Automatic Recognition of Learning Resource Category in a Digital Library

Soumya Banerjee1, Debarshi Kumar Sanyal2, Samiran Chattopadhyay3,
Plaban Kumar Bhowmick4, Partha Pratim Das5 145IIT Kharagpur, Kharagpur-721302, India, 2Indian Association for the Cultivation of Science, Kolkata-700032, India,
13Jadavpur University, Kolkata-700106, India
Email: [email protected], [email protected], [email protected],
[email protected], [email protected]

Abstract

Digital libraries generally need to process a large volume of diverse document types. The collection and tagging of metadata is a long, error-prone, manpower-consuming task. We are attempting to build an automatic metadata extractor for digital libraries. In this work, we present the Heterogeneous Learning Resources (HLR) dataset for document image classification. The individual learning resource is first decomposed into its constituent document images (sheets) which are then passed through an OCR tool to obtain the textual representation. The document image and its textual content are classified with state-of-the-art classifiers. Finally, the labels of the constituent document images are used to predict the label of the overall document.

Index Terms:

deep learning, transfer learning, digital library

I Introduction

A large digital library generally contains resources of different types. For example, the National Digital Library of India (NDLI) curates heterogeneous educational resources including scientific articles, books, paintings, etc. A library may receive curated metadata of resources directly or simply receive the resources from which it has to separately extract the metadata. In the latter case, knowing the type of the document is necessary because metadata extraction mechanisms (manual or automated) generally vary with resource types. Thus, it is worthwhile to explore methods of automatic classification of document types so that the correct metadata extraction process can be identified early.

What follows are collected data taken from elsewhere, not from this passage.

-- ==== Sys2Proof/Laws/Port.lean ====
section
/-! SUPPORT. What one step can do, said once (spec/30_encoding.md R101, R102): every next state of a step is one of
these. -/

namespace Sys2Proof.Machine

/-- Performing an accepted command: a decode error is raised, or the command is executed. -/
abbrev Performed (c : Command) (s t : State) : Prop :=
  (∃ e, decode c = .error e ∧ t = s.raise (decodeErrorCode e) c.op) ∨ (∃ i, decode c = .ok i ∧ exec i s = .next t)

theorem runCommand_next {c : Command} {s t : State} (h : runCommand c s = .next t) : Performed c s t := by
  unfold runCommand at h
  split at h
  · rename_i e he
    exact .inl ⟨e, he, (Host.Outcome.next.inj h).symm⟩
  · rename_i i hi
    exact .inr ⟨i, hi, h⟩

/-- The events of a step. -/
theorem portStep_next {s t : State} (h : portStep s = .next t) :
    (s.host.rst = true ∧ t = s.cleared) ∨
    (s.host.rst = false ∧ s.engine ≠ none ∧ t = s.engineRound) ∨
    (∃ r, s.host.rst = false ∧ s.engine = none ∧ s.rsp = some r ∧ s.host.rspReady = true ∧ t = s.deliver r) ∨
    (∃ r, s.host.rst = false ∧ s.engine = none ∧ s.rsp = some r ∧ s.host.rspReady = false ∧ t = s) ∨
    (PortFree s ∧ s.host.offers = [] ∧ t = s) ∨
    (∃ c rest, PortFree s ∧ s.host.offers = c :: rest ∧ Performed c (s.accept rest) t) := by
  unfold portStep at h
  by_cases hr : s.host.rst = true
  · simp only [hr, if_true, Host.Outcome.next.injEq] at h
    exact .inl ⟨hr, h.symm⟩
  · have hr : s.host.rst = false := by simpa using hr
    simp only [hr, Bool.false_eq_true, if_false] at h
    split at h
    · rename_i e he
      exact .inr (.inl ⟨hr, by simp [he], (Host.Outcome.next.inj h).symm⟩)
    · rename_i he
      split at h
      · rename_i r hrsp
        by_cases hready : s.host.rspReady = true
        · simp only [hready, if_true, Host.Outcome.next.injEq] at h
          exact .inr (.inr (.inl ⟨r, hr, he, hrsp, hready, h.symm⟩))
        · simp only [hready, if_false, Host.Outcome.next.injEq, Bool.false_eq_true] at h
          exact .inr (.inr (.inr (.inl ⟨r, hr, he, hrsp, by simpa using hready, h.symm⟩)))
      · rename_i hrsp
        split at h
        · rename_i ho
          exact .inr (.inr (.inr (.inr (.inl ⟨⟨hr, he, hrsp⟩, ho, (Host.Outcome.next.inj h).symm⟩))))
        · rename_i c rest ho
          exact .inr (.inr (.inr (.inr (.inr ⟨c, rest, ⟨hr, he, hrsp⟩, ho, runCommand_next h⟩))))

/-- Performing a command leaves the host's side alone and a response pending. -/
theorem runCommand_port {c : Command} {s t : State} (h : runCommand c s = .next t) :
    t.host = s.host ∧ ∃ r, t.rsp = some r := by
  obtain ⟨e, -, rfl⟩ | ⟨i, -, hi⟩ := runCommand_next h
  · exact ⟨by simp, _, State.raise_rsp _ _ _⟩
  · exact ⟨exec_host hi, exec_rsp hi⟩

end Sys2Proof.Machine
end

There is considerable literature on automatic classification of documents, using either textual information in the documents, or layout-specific information, or a combination of both. While most of the research in layout-based classification over the last three decades focused on ingenious hand-crafted features and rule-based or shallow machine learning algorithms [1], the seminal publication by [2] in 2014 has sparked interest in the application of deep learning architectures to classify document images (see, e.g., [3]). However, recent approaches in existing literature mostly operate on the Tobacco dataset which has 3482 images from 10 classes or the larger more popular dataset RVL-CDIP dataset containing 400K document images from 16 classes. The limitations of these approaches are that both datasets deal with single-page English textual documents. For metadata extraction in the context of a digital library, we need to process textual as well as non-textual multilingual multi-page document images. Moreover, the existing datasets do not adequately represent the content types in a typical educational digital library.

Refer to caption — Figure 1: HLR Dataset Sample

In this paper, we introduce the Heterogeneous Learning Resources (HLR) dataset to address the highlighted problem. We present benchmarks and demonstrate how existing techniques can be extended to address the said limitations.

II The HLR Dataset

The proposed HLR dataset contains $3167$ images from $11$ classes, namely: catalog, handwritten, law reports, maps, music notations, newspaper articles, paintings, presentation, question paper, scientific articles, and thesis. The data has been collected from NDLI and Europiana. For document types with multiple pages, each page has been considered as independent samples. The dataset is split into an approximately $15:4:10$ training: validation: testing split. Additionally, a small set of multi-page documents are also included in the dataset for testing the said problem. Figure 1 shows a sample of the HLR dataset. The dataset and codes are available at https://github.com/soumyaxyz/DocumentClassify.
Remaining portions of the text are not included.